Dans l'exemple que vous verrez ci-dessous, nous avons utilisé Nuclias Connect sur un DNH-100, qui se trouve dans le VLAN 10 qui est notre VLAN de gestion. Comme vous pouvez le voir, la configuration des VLAN indique que le port « Mgmt » est dans le VLAN 10, et est comme « Tagged » , tout comme le reste des VLAN que nous recevons via le port LAN, de sorte que tous les points d'accès WiFi reçoivent correctement tous les VLAN du commutateur.

Dans ce cas, les VLAN correspondant aux réseaux WiFi sont en tant que « Untag », sinon, les clients sans fil ne pourraient pas se connecter correctement. Pour les clients finaux (clients WiFi, imprimantes, PC, etc.) tous les VLAN doivent toujours être « Untag », à moins qu'ils sachent « comprendre » 802.1Q comme le font les serveurs NAS.

Une fois que nous avons correctement segmenté les points d'accès avec leur réseau de gestion interne et avec les VLAN pour les clients, nous devons également protéger l'accès aux différents points d'accès avec leur identifiant et mot de passe correspondants . Dans la section « Paramètres de l'appareil », nous devrons définir un nom d'utilisateur « admin » et un mot de passe robuste, ce sera le mot de passe avec lequel vous pourrez accéder au site Web d'administration de tous les points d'accès WiFi que nous gérons de manière centralisée.

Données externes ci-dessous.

/-- The mirror page is programmed: when it is full, on an ERROR or FATAL record, 1 s after its first
unwritten record or in HOLDUP (R533), where the entries still queued and the drop counts go with it (R534). -/
def evrMirrorProgram (c : Chip) (_timer : Bool) : Chip :=
  if c.parked || !c.dtm.running then c
  else
    (if c.inHoldup then c.drainMirror.queueDropped.drainMirror else c).programMirror

/-- EVR_MIRROR_PROGRAM (R533). -/
def execEvrMirrorProgram (timer : Bool) (s : State) : Host.Outcome State Fault Refusal :=
  s.next (evrMirrorProgram s.chip timer)

/-- EVR_INJECT.LOGFAIL arms a refusal of the next slot write (R536); an RWD register. -/
def evrInjectLogfail (c : Chip) : Chip :=
  if !c.alive then c
  else if !c.diagOpen then c.ignored 0x04 1 0xF00
  else c.setBit R.EVR_INJECT 0 true

/-- EVR_INJECT_LOGFAIL (R536). -/
def execEvrInjectLogfail (s : State) : Host.Outcome State Fault Refusal :=
  s.next (evrInjectLogfail s.chip)

/-! ### BOOT (R534) -/

/-- LEN of a record is possible for its CODE (R516). -/
def lenPossible (w : DWord) : Bool :=
  if recCode w = 0 then 1 ≤ recLen w && recLen w ≤ 31 else 3 ≤ recLen w && recLen w ≤ 32

/-- Walk an area from its tail (R534): the words kept, the records kept by severity, and whether the
walk reached the head. -/
def Chip.walk (c : Chip) (a : Area) (i kept : Nat) (v : Evr) (used : Nat) : Nat → Nat × Evr × Bool
  | 0 => (kept, v, kept == used)
  | n + 1 =>
    if kept = used then (kept, v, true)
    else
      let w := c.mramWord (a.base + i)
      let len := recLen w
      if !lenPossible w || used < kept + len || a.words < i + len then (kept, v, false)
      else
        let v := if recCode w = 0 then v else v.count (recSev w) true
        Chip.walk c a ((i + len) % a.words) (kept + len) v used n

/-- At step 11 the recorder reads its root, walks both areas and truncates damaged tails, recording
LOG_LOST once, and then RESET or WDOG_RESET (R534). -/
def evrBoot (c : Chip) : Chip :=
  let b0 := c.slotBytes evrSlot0
  let b1 := c.slotBytes (evrSlot0 + 1)
  let newer := match slotGood b0, slotGood b1 with
    | false, false => none
    | true, false => some (0, b0)
    | false, true => some (1, b1)
    | true, true =>
      let d := (leAt b1 0 2 + 65536 - leAt b0 0 2) % 65536
      if 1 ≤ d ∧ d ≤ 32767 then some (1, b1) else some (0, b0)
  let fresh : Evr := { queue := c.evr.queue, started := true, pendQ := c.evr.pendQ, pendF := c.evr.pendF
                       pendFirst := c.evr.pendFirst, pendLast := c.evr.pendLast, pendSev := c.evr.pendSev }
  let r : Chip × Bool := match newer with
    | none =>
      (({ c with evr := fresh }).writeRoot, !(slotBlank b0 && slotBlank b1))
    | some (n, bs) =>
      let f := leAt bs
      let v := { fresh with
        rootSlot := n, rootSeq := f 0 2, gtail := f 8 2, ghead := f 10 2, ftail := f 12 2, fhead := f 14 2
        gused := f 16 2, fused := f 18 2, dropQ := f 28 4, dropF := f 32 4 }
      let g := c.walk .general v.gtail 0 v v.gused 5104
      let h := c.walk .floor v.ftail 0 g.2.1 v.fused 1024
      let v := h.2.1
      let v := if g.2.2 then v else v.setHead .general ((v.gtail + g.1) % 5104) g.1
      let v := if h.2.2 then v else v.setHead .floor ((v.ftail + h.1) % 1024) h.1
      let c := { c with evr := v }
      (if g.2.2 ∧ h.2.2 then c else c.writeRoot, !(g.2.2 && h.2.2))
  let c := r.1
  let c := if r.2 then c.event 0x1003 [] else c
  let cause := (c.reg R.SYS_RESET_CAUSE).toNat
  if c.bit R.SYS_RESET_CAUSE 2 then c.event 0x0002 [cause, c.bootStep] else c.event 0x0001 [cause]

end Sys2Proof.Machine
end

Nous pouvons également activer ou non l'accès de la console aux points d'accès WiFi , en cas de ne pas utiliser du tout l'accès à la console, il est conseillé de le désactiver pour des raisons de sécurité. Tout service qui n'est pas utilisé est toujours mieux désactivé. Bien entendu, vous devez toujours sélectionner SSH et jamais Telnet, car ce dernier est un protocole non sécurisé.

En principe, vous ne devriez pas avoir accès aux AP WiFi en dehors du réseau de gestion, le plus important est donc de vérifier que l'administration des AP n'est pas accessible depuis les réseaux du client via le web ou via SSH non plus. . Le reste des options de configuration que nous pouvons faire dans les points d'accès dépendent des exigences des réseaux WiFi, tels que les SSID à enregistrer avec leur authentification correspondante, si nous voulons un portail captif, si nous voulons activer la partition WLAN pour empêcher les clients WiFi de communiquer entre eux, etc.

Comme vous l'avez vu, nous devons prendre une série de mesures de sécurité à la fois dans les commutateurs et dans les points d'accès WiFi pour maintenir la sécurité de l'ensemble du réseau, ainsi que celle des clients.